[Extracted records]
►
-- ==== Sys2Proof/Proofs/FollowerTargets.lean ====
section
/-! A follower that waits for its leader, and a report examined by it (R117, R159, R169): the target it takes, or why none. -/

set_option Elab.async false

namespace Sys2Proof.Machine

variable {s : State} {c ch : Chan} {r : Report} {a : ArmFlight}

/-- A follower that waits for its leader is SEEKING. -/
theorem waitsFor_seeking {n : Nat} (h : s.waitsFor c n = some (a, ch)) : (s.drive c).state = .seeking := by
  unfold State.waitsFor at h
  split at h
  · split at h
    · next hwaits =>
      obtain ⟨-, hseeking, -⟩ := hwaits
      exact hseeking
    · cases h
  · cases h

/-! ## The target in the report (R169) -/

/-- A report of the leader READY in this take gives g of its set-point; the states are codes (R201). -/
theorem followTarget_ready (hid : r.takeId = s.take.id) (hstate : r.takeState = 2 ∨ r.takeState = 3)
    (hready : (r.channels.get ch).state = 3) :
    s.followTarget ch c r = some (followValue (s.setup c) (r.channels.get ch).setPoint) :=
  if_pos ⟨hstate, hid, hready⟩

theorem followTarget_notReady (h : r.takeId ≠ s.take.id ∨ (r.takeState ≠ 2 ∧ r.takeState ≠ 3) ∨
    (r.channels.get ch).state ≠ 3) : s.followTarget ch c r = none := by
  refine if_neg fun ⟨hstate, hid, hready⟩ => ?_
  rcases h with h | ⟨h2, h3⟩ | h
  · exact h hid
  · exact hstate.elim h2 h3
  · exact h hready

/-! ## The report examined (R117, R159) -/

theorem examineReport_noTarget (hwaits : s.waitsFor c r.station = some (a, ch)) (h : s.followTarget ch c r = none) :
    examineReport r c s = s := by
  unfold examineReport
  rw [hwaits]
  dsimp only
  rw [h]

/-- A target is checked against travel before the seek toward it begins. -/
theorem examineReport_target {x : Int} (hwaits : s.waitsFor c r.station = some (a, ch))
    (h : s.followTarget ch c r = some x) : examineReport r c s =
    if (s.setup c).outside x then unwindArm a .travel s else checkArmed (s.setDrive c ((s.drive c).beginSeek x)) := by
  unfold examineReport
  rw [hwaits]
  dsimp only
  rw [h]

/-- A take channel that seeks keeps the ARM going. -/
theorem checkArmed_seeks {x : Int} (ht : s.isTakeChannel c = true) (hs : (s.drive c).state = .seeking)
    (hx : x ≠ (s.drive c).setPoint) :
    checkArmed (s.setDrive c ((s.drive c).beginSeek x)) = s.setDrive c ((s.drive c).beginSeek x) := by
  refine checkArmed_goesOn ⟨c, ?_, ?_⟩
  · rw [State.isTakeChannel, State.drive_setDrive, (Drive.beginSeek_keeps x _).1]
    exact ht
  · rw [State.drive_setDrive, Drive.beginSeek_away hx]
    dsimp only
    rw [hs]
    decide

/-- Settles O33: the target in the report, then travel, then the distance. -/
theorem followerTakesItsTarget : Obligations.FollowerTakesItsTarget := by
  intro s c ch r a hwaits ht x d
  refine ⟨fun hid hstate hready hmin hmax => ?_, fun hid hstate hready hout => ?_, fun h => ?_⟩
  · have hexamine := examineReport_target hwaits (followTarget_ready (c := c) hid hstate hready)
    rw [if_neg fun hout => Setup.outside_iff.mp hout ⟨hmin, hmax⟩] at hexamine
    refine ⟨fun hx => ?_, fun hx => ?_⟩
    · rw [hexamine, checkArmed_seeks ht (waitsFor_seeking hwaits) hx, Drive.beginSeek_away hx]
    · rw [hexamine, State.drive_def, checkArmed_channels, ← State.drive_def, State.drive_setDrive, Drive.beginSeek_here hx]
  · rw [examineReport_target hwaits (followTarget_ready (c := c) hid hstate hready), if_pos (Setup.outside_iff.mpr ?_)]
    rintro ⟨hmin, hmax⟩
    omega
  · exact examineReport_noTarget hwaits (followTarget_notReady h)

end Sys2Proof.Machine
end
◄
REQUIREMENT:
Would you copy every line of the entries that includes the word "hready"?

RESULT:
    (hready : (r.channels.get ch).state = 3) :
  if_pos ⟨hstate, hid, hready⟩
  refine if_neg fun ⟨hstate, hid, hready⟩ => ?_
  · exact h hready
  refine ⟨fun hid hstate hready hmin hmax => ?_, fun hid hstate hready hout => ?_, fun h => ?_⟩
  · have hexamine := examineReport_target hwaits (followTarget_ready (c := c) hid hstate hready)
  · rw [examineReport_target hwaits (followTarget_ready (c := c) hid hstate hready), if_pos (Setup.outside_iff.mpr ?_)]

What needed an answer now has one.